**Data shown:**
-=-=-=-=-
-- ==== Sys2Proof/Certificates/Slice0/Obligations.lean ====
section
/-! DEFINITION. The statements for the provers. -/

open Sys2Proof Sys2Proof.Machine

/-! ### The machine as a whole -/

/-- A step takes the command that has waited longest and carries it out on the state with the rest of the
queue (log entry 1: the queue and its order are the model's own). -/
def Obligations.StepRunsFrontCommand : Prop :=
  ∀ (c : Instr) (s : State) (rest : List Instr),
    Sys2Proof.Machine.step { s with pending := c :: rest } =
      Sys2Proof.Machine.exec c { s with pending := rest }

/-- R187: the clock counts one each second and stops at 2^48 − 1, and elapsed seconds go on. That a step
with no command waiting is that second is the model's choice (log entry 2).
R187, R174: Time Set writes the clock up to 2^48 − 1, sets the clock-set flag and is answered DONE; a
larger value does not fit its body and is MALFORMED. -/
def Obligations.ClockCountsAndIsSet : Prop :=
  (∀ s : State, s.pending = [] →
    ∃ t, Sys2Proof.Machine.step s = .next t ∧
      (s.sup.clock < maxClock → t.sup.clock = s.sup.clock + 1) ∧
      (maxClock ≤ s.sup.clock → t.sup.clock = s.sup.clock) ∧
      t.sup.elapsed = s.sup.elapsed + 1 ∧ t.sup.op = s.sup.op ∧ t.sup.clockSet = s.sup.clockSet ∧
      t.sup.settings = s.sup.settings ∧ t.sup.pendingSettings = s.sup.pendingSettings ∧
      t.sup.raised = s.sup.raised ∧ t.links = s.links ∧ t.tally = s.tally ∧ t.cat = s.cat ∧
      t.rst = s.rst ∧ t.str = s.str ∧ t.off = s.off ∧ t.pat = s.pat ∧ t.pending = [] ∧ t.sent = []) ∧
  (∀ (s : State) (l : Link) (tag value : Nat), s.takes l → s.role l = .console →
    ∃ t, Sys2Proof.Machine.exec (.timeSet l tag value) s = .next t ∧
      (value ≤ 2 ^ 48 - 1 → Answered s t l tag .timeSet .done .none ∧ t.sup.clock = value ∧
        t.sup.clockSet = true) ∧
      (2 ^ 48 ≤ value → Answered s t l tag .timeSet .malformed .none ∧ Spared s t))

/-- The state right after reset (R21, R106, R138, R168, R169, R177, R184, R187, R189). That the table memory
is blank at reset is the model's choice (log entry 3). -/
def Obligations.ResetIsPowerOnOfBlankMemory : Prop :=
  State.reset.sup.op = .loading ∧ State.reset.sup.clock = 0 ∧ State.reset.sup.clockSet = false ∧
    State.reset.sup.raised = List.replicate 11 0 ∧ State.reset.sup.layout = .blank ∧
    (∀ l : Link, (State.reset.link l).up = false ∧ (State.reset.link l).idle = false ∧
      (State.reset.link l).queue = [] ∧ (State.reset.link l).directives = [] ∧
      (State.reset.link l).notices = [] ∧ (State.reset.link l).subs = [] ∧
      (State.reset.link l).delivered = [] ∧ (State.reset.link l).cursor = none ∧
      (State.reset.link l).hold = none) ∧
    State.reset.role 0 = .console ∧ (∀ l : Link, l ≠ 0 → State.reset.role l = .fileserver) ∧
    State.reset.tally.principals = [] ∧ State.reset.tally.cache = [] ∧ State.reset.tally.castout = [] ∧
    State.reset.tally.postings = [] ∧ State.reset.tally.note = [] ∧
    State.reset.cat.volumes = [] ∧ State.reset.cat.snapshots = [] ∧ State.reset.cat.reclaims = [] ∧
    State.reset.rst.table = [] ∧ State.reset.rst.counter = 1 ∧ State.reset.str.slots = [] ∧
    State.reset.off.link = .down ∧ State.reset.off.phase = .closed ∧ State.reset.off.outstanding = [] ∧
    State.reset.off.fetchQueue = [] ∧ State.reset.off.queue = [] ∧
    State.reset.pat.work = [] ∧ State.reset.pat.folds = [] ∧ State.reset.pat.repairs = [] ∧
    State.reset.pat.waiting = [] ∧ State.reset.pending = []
-=-=-=-=-
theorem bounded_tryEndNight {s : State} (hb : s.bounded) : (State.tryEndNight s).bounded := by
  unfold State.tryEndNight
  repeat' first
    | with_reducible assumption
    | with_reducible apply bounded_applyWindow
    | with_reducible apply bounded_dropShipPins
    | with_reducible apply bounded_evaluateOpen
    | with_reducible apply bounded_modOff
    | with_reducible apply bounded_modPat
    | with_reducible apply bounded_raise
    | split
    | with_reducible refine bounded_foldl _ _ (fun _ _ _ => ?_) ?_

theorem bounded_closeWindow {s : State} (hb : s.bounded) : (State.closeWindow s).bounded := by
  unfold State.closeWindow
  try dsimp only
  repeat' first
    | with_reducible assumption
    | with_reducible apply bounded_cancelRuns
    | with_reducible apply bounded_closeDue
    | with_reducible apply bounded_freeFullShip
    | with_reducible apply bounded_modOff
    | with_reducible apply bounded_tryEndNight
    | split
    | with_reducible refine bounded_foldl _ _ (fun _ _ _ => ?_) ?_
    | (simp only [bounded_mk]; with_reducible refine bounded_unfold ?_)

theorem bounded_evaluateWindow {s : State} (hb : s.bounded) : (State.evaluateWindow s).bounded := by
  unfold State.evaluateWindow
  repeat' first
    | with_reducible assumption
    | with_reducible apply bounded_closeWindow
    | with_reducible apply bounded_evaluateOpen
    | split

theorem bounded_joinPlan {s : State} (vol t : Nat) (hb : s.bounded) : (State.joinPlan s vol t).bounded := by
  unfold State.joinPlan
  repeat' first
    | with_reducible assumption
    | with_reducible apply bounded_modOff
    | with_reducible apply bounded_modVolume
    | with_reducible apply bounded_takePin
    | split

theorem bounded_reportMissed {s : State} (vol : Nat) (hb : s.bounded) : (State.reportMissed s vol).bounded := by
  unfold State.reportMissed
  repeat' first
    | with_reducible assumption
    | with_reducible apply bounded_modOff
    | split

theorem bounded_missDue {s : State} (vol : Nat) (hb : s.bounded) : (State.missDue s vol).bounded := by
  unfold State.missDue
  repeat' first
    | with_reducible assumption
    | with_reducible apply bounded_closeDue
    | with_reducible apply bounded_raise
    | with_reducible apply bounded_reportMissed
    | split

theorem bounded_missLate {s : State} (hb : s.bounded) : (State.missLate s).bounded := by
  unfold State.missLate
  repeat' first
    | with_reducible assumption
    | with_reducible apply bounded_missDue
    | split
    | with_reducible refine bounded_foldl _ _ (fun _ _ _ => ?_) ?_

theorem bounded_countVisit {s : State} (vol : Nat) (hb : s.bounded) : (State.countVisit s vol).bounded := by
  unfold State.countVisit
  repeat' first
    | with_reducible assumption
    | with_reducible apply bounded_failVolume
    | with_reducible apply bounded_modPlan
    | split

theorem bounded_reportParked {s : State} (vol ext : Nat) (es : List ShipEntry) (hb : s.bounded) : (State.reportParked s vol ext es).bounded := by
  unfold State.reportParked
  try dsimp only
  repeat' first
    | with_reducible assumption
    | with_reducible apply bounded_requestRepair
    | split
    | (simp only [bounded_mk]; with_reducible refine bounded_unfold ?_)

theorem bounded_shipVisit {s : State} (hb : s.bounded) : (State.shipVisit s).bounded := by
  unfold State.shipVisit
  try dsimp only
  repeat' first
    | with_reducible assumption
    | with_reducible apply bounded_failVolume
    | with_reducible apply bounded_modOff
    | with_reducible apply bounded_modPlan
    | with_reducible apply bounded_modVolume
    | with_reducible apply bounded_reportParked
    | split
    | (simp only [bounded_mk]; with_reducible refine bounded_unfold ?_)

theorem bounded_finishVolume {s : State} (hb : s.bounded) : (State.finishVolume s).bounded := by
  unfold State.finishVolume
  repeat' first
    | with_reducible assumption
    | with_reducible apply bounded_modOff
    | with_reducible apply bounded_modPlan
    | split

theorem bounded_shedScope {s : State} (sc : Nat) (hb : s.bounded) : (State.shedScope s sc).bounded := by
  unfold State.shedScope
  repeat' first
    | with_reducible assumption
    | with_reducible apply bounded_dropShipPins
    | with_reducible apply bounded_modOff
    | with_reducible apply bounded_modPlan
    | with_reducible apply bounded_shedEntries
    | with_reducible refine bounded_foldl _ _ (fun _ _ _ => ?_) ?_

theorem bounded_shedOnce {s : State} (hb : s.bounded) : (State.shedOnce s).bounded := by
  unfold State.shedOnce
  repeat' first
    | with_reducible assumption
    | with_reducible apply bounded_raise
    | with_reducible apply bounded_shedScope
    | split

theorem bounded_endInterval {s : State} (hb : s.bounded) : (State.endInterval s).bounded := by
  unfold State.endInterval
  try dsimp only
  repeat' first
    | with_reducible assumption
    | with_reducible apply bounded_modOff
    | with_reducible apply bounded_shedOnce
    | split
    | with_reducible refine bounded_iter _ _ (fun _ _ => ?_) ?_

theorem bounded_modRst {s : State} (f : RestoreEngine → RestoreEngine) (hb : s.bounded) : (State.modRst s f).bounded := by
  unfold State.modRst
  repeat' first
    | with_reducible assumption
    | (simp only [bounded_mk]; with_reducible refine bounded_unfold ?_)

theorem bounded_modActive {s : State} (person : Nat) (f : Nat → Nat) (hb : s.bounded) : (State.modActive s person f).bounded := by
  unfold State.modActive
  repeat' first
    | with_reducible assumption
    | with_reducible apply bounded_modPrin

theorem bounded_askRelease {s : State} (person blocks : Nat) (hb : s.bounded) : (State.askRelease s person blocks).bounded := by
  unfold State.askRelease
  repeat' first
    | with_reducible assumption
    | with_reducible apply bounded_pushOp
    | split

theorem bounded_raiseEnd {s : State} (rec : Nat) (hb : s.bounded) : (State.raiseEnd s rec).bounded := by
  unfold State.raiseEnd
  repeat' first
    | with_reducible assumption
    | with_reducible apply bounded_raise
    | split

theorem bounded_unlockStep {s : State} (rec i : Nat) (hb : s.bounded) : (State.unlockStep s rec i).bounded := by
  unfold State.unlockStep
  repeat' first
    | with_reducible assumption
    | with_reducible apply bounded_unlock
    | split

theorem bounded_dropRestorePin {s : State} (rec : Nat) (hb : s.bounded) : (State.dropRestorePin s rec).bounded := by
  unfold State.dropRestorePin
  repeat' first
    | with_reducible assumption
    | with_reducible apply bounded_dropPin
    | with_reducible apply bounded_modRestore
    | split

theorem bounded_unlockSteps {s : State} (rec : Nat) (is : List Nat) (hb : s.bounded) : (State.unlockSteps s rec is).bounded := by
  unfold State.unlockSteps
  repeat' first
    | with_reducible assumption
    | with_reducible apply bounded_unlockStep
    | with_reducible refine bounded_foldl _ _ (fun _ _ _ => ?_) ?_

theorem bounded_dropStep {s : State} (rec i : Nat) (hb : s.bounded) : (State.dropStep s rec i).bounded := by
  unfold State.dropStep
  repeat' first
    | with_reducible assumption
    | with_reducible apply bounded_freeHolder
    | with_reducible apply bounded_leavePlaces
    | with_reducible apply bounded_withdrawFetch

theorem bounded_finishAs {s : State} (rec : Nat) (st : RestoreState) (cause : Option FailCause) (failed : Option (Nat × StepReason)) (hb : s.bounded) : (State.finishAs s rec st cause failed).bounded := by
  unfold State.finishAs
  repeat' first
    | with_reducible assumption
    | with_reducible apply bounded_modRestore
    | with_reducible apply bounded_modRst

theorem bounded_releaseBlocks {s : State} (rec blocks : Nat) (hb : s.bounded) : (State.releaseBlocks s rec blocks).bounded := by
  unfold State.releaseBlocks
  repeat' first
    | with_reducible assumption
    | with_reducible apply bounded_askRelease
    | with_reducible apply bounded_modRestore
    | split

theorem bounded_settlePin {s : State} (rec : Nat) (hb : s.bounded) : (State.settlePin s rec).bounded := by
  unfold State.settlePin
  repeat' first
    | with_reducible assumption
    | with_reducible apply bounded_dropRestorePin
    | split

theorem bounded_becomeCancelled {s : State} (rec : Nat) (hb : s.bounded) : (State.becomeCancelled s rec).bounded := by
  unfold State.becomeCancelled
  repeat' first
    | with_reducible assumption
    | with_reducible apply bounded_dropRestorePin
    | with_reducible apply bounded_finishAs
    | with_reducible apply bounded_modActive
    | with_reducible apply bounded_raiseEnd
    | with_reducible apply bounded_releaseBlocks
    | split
-=-=-=-=-
**Work instruction:** Once you have counted every line in the listing that holds the string "Obligations", give that number and nothing else.

**Output of the task:** 4